REQUIRED ACTION: If a line in the entries includes "operand", show that line.

[[ DATASET RECORDS open ]]

-- ==== Sys2Proof/Decode.lean ====
section
/-! DEFINITION. Decode.lean: the 96-bit word in its parts, decoding (total, refusing by name), and the encoder. -/
namespace Sys2Proof

/-- Why a word is no legal instruction (R42). Each of them makes the issue take ILLEGAL_INSN. -/
inductive Reject
  /-- FN not assigned in its class (R45) -/
  | unassignedFn
  /-- a reserved field or bit is set (R41) -/
  | reservedField
  /-- SZ not accepted (R40, R194) -/
  | badSize
  /-- AM not accepted (R194, R336) -/
  | badMode
  /-- a specifier unassigned or of the wrong kind (R43, R44) -/
  | badSpecifier
  /-- a condition code of 8 to 15 (R118, R164) -/
  | badCondition
  /-- a format, view or rounding code not assigned (R61, R164, R325) -/
  | badFormat
  /-- a sub-operation not assigned (R198, R255, R268, R389) -/
  | badOperation
  /-- a special or core register number in no table (R105, R371) -/
  | badNumber
  /-- a combination of fields that the instruction does not accept (WellFormed.lean) -/
  | illFormed
deriving DecidableEq, Repr

/-- The parts of an instruction word (R37, R39). Formats I, B and E read the same bytes under other names:
I: M is b and c, IMM48 is m, x and z. B: A is d, B is a, M is b and c, X is m, DISP32 is x and z.
E: LVL or ENG is the high byte of m, TID its low byte, IMM32 is x and z. M: AM, SC, SZ are c, DISP16 is z. -/
structure Raw where
  s   : Bool
  g   : BitVec 3
  n   : Bool
  cls : BitVec 4
  fn  : BitVec 7
  d   : BitVec 8
  a   : BitVec 8
  b   : BitVec 8
  c   : BitVec 8
  m   : BitVec 16
  x   : BitVec 16
  z   : BitVec 16
deriving DecidableEq, Repr

/-- A word cut into its parts (R37, R39). -/
def Raw.ofWord (w : Insn96) : Raw :=
  { s := w.getLsbD 95, g := w.extractLsb' 92 3, n := w.getLsbD 91
    cls := w.extractLsb' 87 4, fn := w.extractLsb' 80 7
    d := w.extractLsb' 72 8, a := w.extractLsb' 64 8, b := w.extractLsb' 56 8, c := w.extractLsb' 48 8
    m := w.extractLsb' 32 16, x := w.extractLsb' 16 16, z := w.extractLsb' 0 16 }

/-- The word of the parts (R37, R39). -/
def Raw.toWord (r : Raw) : Insn96 :=
  BitVec.ofBool r.s ++ r.g ++ BitVec.ofBool r.n ++ r.cls ++ r.fn ++ r.d ++ r.a ++ r.b ++ r.c ++ r.m ++ r.x ++ r.z

/-- M of formats I and B (R39). -/
def Raw.mi (r : Raw) : BitVec 16 := r.b ++ r.c
/-- IMM48 of format I (R39). -/
def Raw.imm48 (r : Raw) : BitVec 48 := r.m ++ r.x ++ r.z
/-- DISP32 of format B and IMM32 of format E (R39). -/
def Raw.imm32 (r : Raw) : BitVec 32 := r.x ++ r.z

/-- The parts of a word of format A or M. -/
def rawA (h : Hdr) (cls : BitVec 4) (fn : BitVec 7) (d a b c : BitVec 8) (m x z : BitVec 16) : Raw :=
  ⟨h.s, h.g, h.n, cls, fn, d, a, b, c, m, x, z⟩
/-- The parts of a word of format I. -/
def rawI (h : Hdr) (cls : BitVec 4) (fn : BitVec 7) (d a : BitVec 8) (m : BitVec 16) (imm : BitVec 48) : Raw :=
  ⟨h.s, h.g, h.n, cls, fn, d, a, m.extractLsb' 8 8, m.extractLsb' 0 8,
    imm.extractLsb' 32 16, imm.extractLsb' 16 16, imm.extractLsb' 0 16⟩
/-- The parts of a word of format B. -/
def rawB (h : Hdr) (cls : BitVec 4) (fn : BitVec 7) (a b : BitVec 8) (x : BitVec 16) (disp : BitVec 32) : Raw :=
  ⟨h.s, h.g, h.n, cls, fn, a, b, 0, 0, x, disp.extractLsb' 16 16, disp.extractLsb' 0 16⟩
/-- The parts of a word of format E. -/
def rawE (h : Hdr) (cls : BitVec 4) (fn : BitVec 7) (d a b c : BitVec 8) (m : BitVec 16) (imm : BitVec 32) : Raw :=
  ⟨h.s, h.g, h.n, cls, fn, d, a, b, c, m, imm.extractLsb' 16 16, imm.extractLsb' 0 16⟩

/-- A sub-field put at bit lo of a field of n bits. -/
def putAt (n lo : Nat) {k : Nat} (v : BitVec k) : BitVec n := v.setWidth n <<< lo

/-- Pass when b holds, else refuse under the name e. -/
def need (b : Bool) (e : Reject) : Except Reject Unit := if b then .ok () else .error e
/-- A reserved field must be zero (R41). -/
def zero {k : Nat} (f : BitVec k) : Except Reject Unit := need (f == 0) .reservedField

/-- A g specifier (R43). -/
def isG (s : BitVec 8) : Bool := s.extractLsb' 6 2 == 0
/-- The g register of a specifier (R43). -/
def gReg (s : BitVec 8) : Except Reject GReg :=
  if isG s then .ok (s.extractLsb' 0 6) else .error .badSpecifier
/-- The v register of a specifier (R43). -/
def vReg (s : BitVec 8) : Except Reject VReg :=
  if s.extractLsb' 5 3 == 2 then .ok (s.extractLsb' 0 5) else .error .badSpecifier
/-- The p register of a specifier (R43). -/
def pReg (s : BitVec 8) : Except Reject PReg :=
  if s.extractLsb' 3 5 == 12 then .ok (s.extractLsb' 0 3) else .error .badSpecifier
/-- The accumulator of a specifier (R43). -/
def aReg (s : BitVec 8) : Except Reject AReg :=
  if s.extractLsb' 4 4 == 8 then .ok (s.extractLsb' 0 4) else .error .badSpecifier
/-- The operand slot of a specifier, 0x90 to 0xAF (R43). -/
def oReg (s : BitVec 8) : Except Reject OReg :=
  if (s - 0x90).extractLsb' 5 3 == 0 then .ok ((s - 0x90).extractLsb' 0 5) else .error .badSpecifier
/-- The copy handle of a specifier (R43). -/
def hReg (s : BitVec 8) : Except Reject HReg :=
  if s.extractLsb' 4 4 == 11 then .ok (s.extractLsb' 0 4) else .error .badSpecifier
/-- The circular buffer of a specifier (R43). -/
def cbReg (s : BitVec 8) : Except Reject CbReg :=
  if s.extractLsb' 3 5 == 24 then .ok (s.extractLsb' 0 3) else .error .badSpecifier
/-- The completion counter of a specifier, 0xC8 to 0xD7 (R43). -/
def kReg (s : BitVec 8) : Except Reject KReg :=
  if (s - 0xC8).extractLsb' 4 4 == 0 then .ok ((s - 0xC8).extractLsb' 0 4) else .error .badSpecifier
/-- An optional g register; 0xFF is none (R41). -/
def optGReg (s : BitVec 8) : Except Reject (Option GReg) :=
  if s == 0xFF then .ok none else (gReg s).map some
/-- An optional p register; 0xFF is none (R41). -/
def optPReg (s : BitVec 8) : Except Reject (Option PReg) :=
  if s == 0xFF then .ok none else (pReg s).map some
/-- B of VQNT: a v register, or zero (R173). -/
def zeroVReg (s : BitVec 8) : Except Reject (Option VReg) :=
  if s == 0 then .ok none else (vReg s).map some

/-- The specifier of a g register (R43). -/
def gSpec (r : GReg) : BitVec 8 := r.setWidth 8
/-- The specifier of a v register (R43). -/
def vSpec (r : VReg) : BitVec 8 := 0x40#8 + r.setWidth 8
/-- The specifier of a p register (R43). -/
def pSpec (r : PReg) : BitVec 8 := 0x60#8 + r.setWidth 8
/-- The specifier of an accumulator (R43). -/
def aSpec (r : AReg) : BitVec 8 := 0x80#8 + r.setWidth 8
/-- The specifier of an operand slot (R43). -/
def oSpec (r : OReg) : BitVec 8 := 0x90#8 + r.setWidth 8
/-- The specifier of a copy handle (R43). -/
def hSpec (r : HReg) : BitVec 8 := 0xB0#8 + r.setWidth 8
/-- The specifier of a circular buffer (R43). -/
def cbSpec (r : CbReg) : BitVec 8 := 0xC0#8 + r.setWidth 8
/-- The specifier of a completion counter (R43). -/
def kSpec (r : KReg) : BitVec 8 := 0xC8#8 + r.setWidth 8
/-- The specifier of an optional g register (R41). -/
def optGSpec : Option GReg → BitVec 8
  | none => 0xFF
  | some r => gSpec r
/-- The specifier of an optional p register (R41). -/
def optPSpec : Option PReg → BitVec 8
  | none => 0xFF
  | some r => pSpec r
/-- B of VQNT (R173). -/
def zeroVSpec : Option VReg → BitVec 8
  | none => 0
  | some r => vSpec r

[[ DATASET RECORDS closed ]]

SOLUTION TO THIS PROBLEM:
/-- The operand slot of a specifier, 0x90 to 0xAF (R43). -/
/-- The specifier of an operand slot (R43). -/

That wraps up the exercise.